Indian Rape: Victim's Family Demand Hanging

Indian Rape: Victim's Family Demand Hanging

The family of the student who died after being gang-raped in India have called for her killers to be hanged as they spoke out for the first time.

Two days after the woman died from injuries sustained in the horrific attack almost two weeks ago, her brother vowed to seek justice.

"The fight has just begun. We want all the accused hanged and we will fight for that, till the end," he told The Indian Express newspaper.

Six men allegedly lured the 23-year-old on to a bus in Delhi on December 16 and then took it in turns to rape her and assault her with an iron bar.

The student was apparently able to give a statement to police from intensive care but her condition worsened and she died after being transferred to a hospital in Singapore.

Her body was taken back to Delhi and cremated on Sunday morning.

The six accused now face murder charges as an outcry rages in India over the need for harsher punishments for sex crimes and calls for rapists to be executed.

The government has now launched a round-the-clock helpline to help women in distress. A special cell in the Chief Minister's Office has been created to operate the free 181 number.

Away from the national anger, the father of the victim - whose identity has been withheld by police - said the family are battling to absorb her death.

"We are all in shock. Nobody can accept this news. My wife took it the hardest. It is too painful. I have not gone inside her room," he said.

"She was born in this house. Her books, clothes they are all here. It is hard to believe I will never hear her voice again, she will never read books to me in English again."

Unlike most traditional Indian families who only send their sons to fee-paying colleges or universities, her parents had high hopes for her and took out loans to fund her studies.

She was born and brought up in a middle class Delhi neighbourhood after her family moved to the city more than 20 years ago from India's northern Uttar Pradesh state.

Four of the accused, who are all now in custody, live in the Ravi Das Camp - a slum about 11 miles (17km) from the woman's home in southwest Delhi.

Inside the slum, which is home to some 1,200 people eking out a living as rickshaw pullers and tea hawkers, many also want the death penalty to be used.

"The incident has really shocked all of us.

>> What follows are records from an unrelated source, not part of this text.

/-- Major 17, XLANE (Table 12-6); 0 for a reserved function, 1 for a nonzero unused field. -/
def decodeXlane (f : Nat) (d a b : BitVec 7) (adv : Adverb) : Except Nat Instr :=
  match f with
  | 0 => .ok (.shflIdx d a b adv)
  | 1 => .ok (.shflUp d a b adv)
  | 2 => .ok (.shflDn d a b adv)
  | 3 => .ok (.shflXor d a b adv)
  | 4 => if b == 0 then .ok (.voteAny d a adv) else .error 1
  | 5 => if b == 0 then .ok (.voteAll d a adv) else .error 1
  | 6 => if b == 0 then .ok (.voteEq d a adv) else .error 1
  | 7 => if b == 0 then .ok (.ballot d a adv) else .error 1
  | 8 => if b == 0 then .ok (.reduxAdd d a adv) else .error 1
  | 9 => if b == 0 then .ok (.reduxMin d a adv) else .error 1
  | 10 => if b == 0 then .ok (.reduxMax d a adv) else .error 1
  | 11 => if b == 0 then .ok (.reduxMinn d a adv) else .error 1
  | 12 => if b == 0 then .ok (.reduxMaxn d a adv) else .error 1
  | 13 => if b == 0 then .ok (.reduxAnd d a adv) else .error 1
  | 14 => if b == 0 then .ok (.reduxOr d a adv) else .error 1
  | _ => if b == 0 then .ok (.matchLanes d a adv) else .error 1

/-- Major 18, LD (Table 12-6); 0 for a reserved function, 1 for a nonzero unused field. -/
def decodeLd (f : Nat) (d a : BitVec 7) (imm : BitVec 8) (adv : Adverb) : Except Nat Instr :=
  match f with
  | 0 => .ok (.ldI8 d a imm adv)
  | 1 => .ok (.ldN8 d a imm adv)
  | 2 => .ok (.ldI16 d a imm adv)
  | 3 => .ok (.ldN16 d a imm adv)
  | 4 => .ok (.ldB32 d a imm adv)
  | 5 => .ok (.ldB64 d a imm adv)
  | 6 => .ok (.ldB128 d a imm adv)
  | _ => .ok (.ldcon d a imm adv)

/-- Major 19, ST (Table 12-6); 0 for a reserved function, 1 for a nonzero unused field. -/
def decodeSt (f : Nat) (d a : BitVec 7) (imm : BitVec 8) (adv : Adverb) : Except Nat Instr :=
  match f with
  | 0 => .ok (.stB8 d a imm adv)
  | 1 => .ok (.stB16 d a imm adv)
  | 2 => .ok (.stB32 d a imm adv)
  | 3 => .ok (.stB64 d a imm adv)
  | 4 => .ok (.stB128 d a imm adv)
  | _ => .error 0

/-- Major 20, LDS (Table 12-6); 0 for a reserved function, 1 for a nonzero unused field. -/
def decodeLds (f : Nat) (d a : BitVec 7) (imm : BitVec 8) (adv : Adverb) : Except Nat Instr :=
  match f with
  | 0 => .ok (.ldsI8 d a imm adv)
  | 1 => .ok (.ldsN8 d a imm adv)
  | 2 => .ok (.ldsI16 d a imm adv)
  | 3 => .ok (.ldsN16 d a imm adv)
  | 4 => .ok (.ldsB32 d a imm adv)
  | 5 => .ok (.ldsB64 d a imm adv)
  | 6 => .ok (.ldsB128 d a imm adv)
  | _ => .error 0

/-- Major 21, STS (Table 12-6); 0 for a reserved function, 1 for a nonzero unused field. -/
def decodeSts (f : Nat) (d a : BitVec 7) (imm : BitVec 8) (adv : Adverb) : Except Nat Instr :=
  match f with
  | 0 => .ok (.stsB8 d a imm adv)
  | 1 => .ok (.stsB16 d a imm adv)
  | 2 => .ok (.stsB32 d a imm adv)
  | 3 => .ok (.stsB64 d a imm adv)
  | 4 => .ok (.stsB128 d a imm adv)
  | _ => .error 0

/-- Major 22, ATOM (Table 12-6); 0 for a reserved function, 1 for a nonzero unused field. -/
def decodeAtom (f : Nat) (d a b : BitVec 7) (adv : Adverb) : Except Nat Instr :=
  match f with
  | 0 => .ok (.atomAdd d a b adv)
  | 1 => .ok (.atomMin d a b adv)
  | 2 => .ok (.atomMax d a b adv)
  | 3 => .ok (.atomMinn d a b adv)
  | 4 => .ok (.atomMaxn d a b adv)
  | 5 => .ok (.atomAnd d a b adv)
  | 6 => .ok (.atomOr d a b adv)
  | 7 => .ok (.atomXor d a b adv)
  | 8 => .ok (.atomXchg d a b adv)
  | 9 => .ok (.atomCas d a b adv)
  | 10 => .ok (.atomFadd d a b adv)
  | 11 => if b == 0 then .ok (.atomLdres d a adv) else .error 1
  | 12 => .ok (.atomStcond d a b adv)
  | 13 => .ok (.atomAappend d a b adv)
  | _ => .error 0

/-- Major 23, SYNC (Table 12-6); 0 for a reserved function, 1 for a nonzero unused field. -/
def decodeSync (f : Nat) (d a b : BitVec 7) (adv : Adverb) : Except Nat Instr :=
  match f with
  | 0 => if d == 0 && a == 0 && b == 0 then .ok (.bar adv) else .error 1
  | 1 => if d == 0 && a == 0 && b == 0 then .ok (.tbar adv) else .error 1
  | 2 => if d == 0 && a == 0 && b == 0 then .ok (.fenceSc adv) else .error 1
  | 3 => if d == 0 && a == 0 && b == 0 then .ok (.fenceAr adv) else .error 1
  | 4 => if b == 0 then .ok (.acq d a adv) else .error 1
  | 5 => if d == 0 then .ok (.rel a b adv) else .error 1
  | 6 => if d == 0 && b == 0 then .ok (.ticketTake a adv) else .error 1
  | 7 => if d == 0 then .ok (.ticketWait a b adv) else .error 1
  | 8 => if d == 0 && b == 0 then .ok (.ticketDecl a adv) else .error 1
  | 9 => if d == 0 && a == 0 && b == 0 then .ok (.publish adv) else .error 1
  | 10 => if a == 0 && b == 0 then .ok (.seal d adv) else .error 1
  | 11 => if d == 0 && a == 0 && b == 0 then .ok (.rally) else .error 1
  | 12 => if d == 0 && a == 0 && b == 0 then .ok (.yield) else .error 1
  | _ => .error 0

/-- Major 24, MAT (Table 12-6); 0 for a reserved function, 1 for a nonzero unused field. -/
def decodeMat (f : Nat) (d a b : BitVec 7) (adv : Adverb) : Except Nat Instr :=
  match f with
  | 0 => if d == 0 && b == 0 then .ok (.mgang a adv) else .error 1
  | 1 => .ok (.mmaF64 (MatCtl.ofBits d) a b adv)
  | 2 => .ok (.mmaF32 (MatCtl.ofBits d) a b adv)
  | 3 => .ok (.mmaBf16 (MatCtl.ofBits d) a b adv)
  | 4 => .ok (.mmaF16 (MatCtl.ofBits d) a b adv)
  | 5 => .ok (.mmaF8e4 (MatCtl.ofBits d) a b adv)
  | 6 => .ok (.mmaF8e5 (MatCtl.ofBits d) a b adv)
  | 7 => .ok (.mmaF4 (MatCtl.ofBits d) a b adv)
  | 8 => .ok (.mmaI8 (MatCtl.ofBits d) a b adv)
  | 9 => .ok (.mscale (MatCtl.ofBits d) a b adv)
  | 10 => if a == 0 && b == 0 then .ok (.accz (MatCtl.ofBits d) adv) else .error 1
  | 11 => if b == 0 then .ok (.accld (MatCtl.ofBits d) a adv) else .error 1
  | 12 => if b == 0 then .ok (.accst (MatCtl.ofBits d) a adv) else .error 1
  | 13 => if b == 0 then .ok (.accsp (MatCtl.ofBits d) a adv) else .error 1
  | _ => .error 0

/-- Major 25, ENG (Table 12-6); 0 for a reserved function, 1 for a nonzero unused field. -/
noncomputable def decodeEng (f : Nat) (d a b : BitVec 7) (adv : Adverb) : Except Nat Instr :=
  match f with
  | 0 => .ok (.cpy4 d a b adv)
  | 1 => .ok (.cpy8 d a b adv)
  | 2 => .ok (.cpy16 d a b adv)
  | 3 => if b == 0 then .ok (.cpyt d a adv) else .error 1
  | 4 => if b == 0 then .ok (.cpyz d a adv) else .error 1
  | 5 => if b == 0 then .ok (.cpyx d a adv) else .error 1
  | 6 => if b == 0 then .ok (.coll d a adv) else .error 1
  | 7 => if b == 0 then .ok (.htest d a adv) else .error 1
  | 8 => if d == 0 && b == 0 then .ok (.hcancel a adv) else .error 1
  | 9 => if d == 0 then .ok (.stgarm a b adv) else .error 1
  | 10 => if d == 0 then .ok (.stgwait a b adv) else .error 1
  | 11 => if d == 0 then .ok (.stgflip a b adv) else .error 1
  | 12 => if b == 0 then .ok (.ckpt d a adv) else .error 1
  | _ => .error 0

/-- Major 26, VIEW (Table 12-6); 0 for a reserved function, 1 for a nonzero unused field. -/
noncomputable def decodeView (f : Nat) (d a b : BitVec 7) (adv : Adverb) : Except Nat Instr :=
  match f with
  | 0 => .ok (.fork d a b adv)
  | 1 => if d == 0 && b == 0 then .ok (.join a adv) else .error 1
  | 2 => if b == 0 then .ok (.viewq d a adv) else .error 1
  | _ => .error 0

I don't know how I will get my children admitted to a school. The incident has earned a bad name to this place," said resident Pooja Kumari.

Girija Shankar, a student, added: "Our heads hang in shame because of the brutal act of these men. They must reap what they have sown."

The other two alleged assailants come from outside Delhi, according to police.

One is married with children and was arrested in his native village in Bihar state and the other, a juvenile, is a runaway from a broken home in Uttar Pradesh.

Charges including murder are due to be made against the six suspects later this week once a post-mortem report and forensic report are received, according to officials.

In India, murder is punishable by death by hanging except in the case of offenders aged below 18 but executions are only occasionally carried out.

Mohammed Ajmal Kasab, the only surviving gunman of the 2008 Mumbai attacks, was hanged last month but it was the first execution for eight years.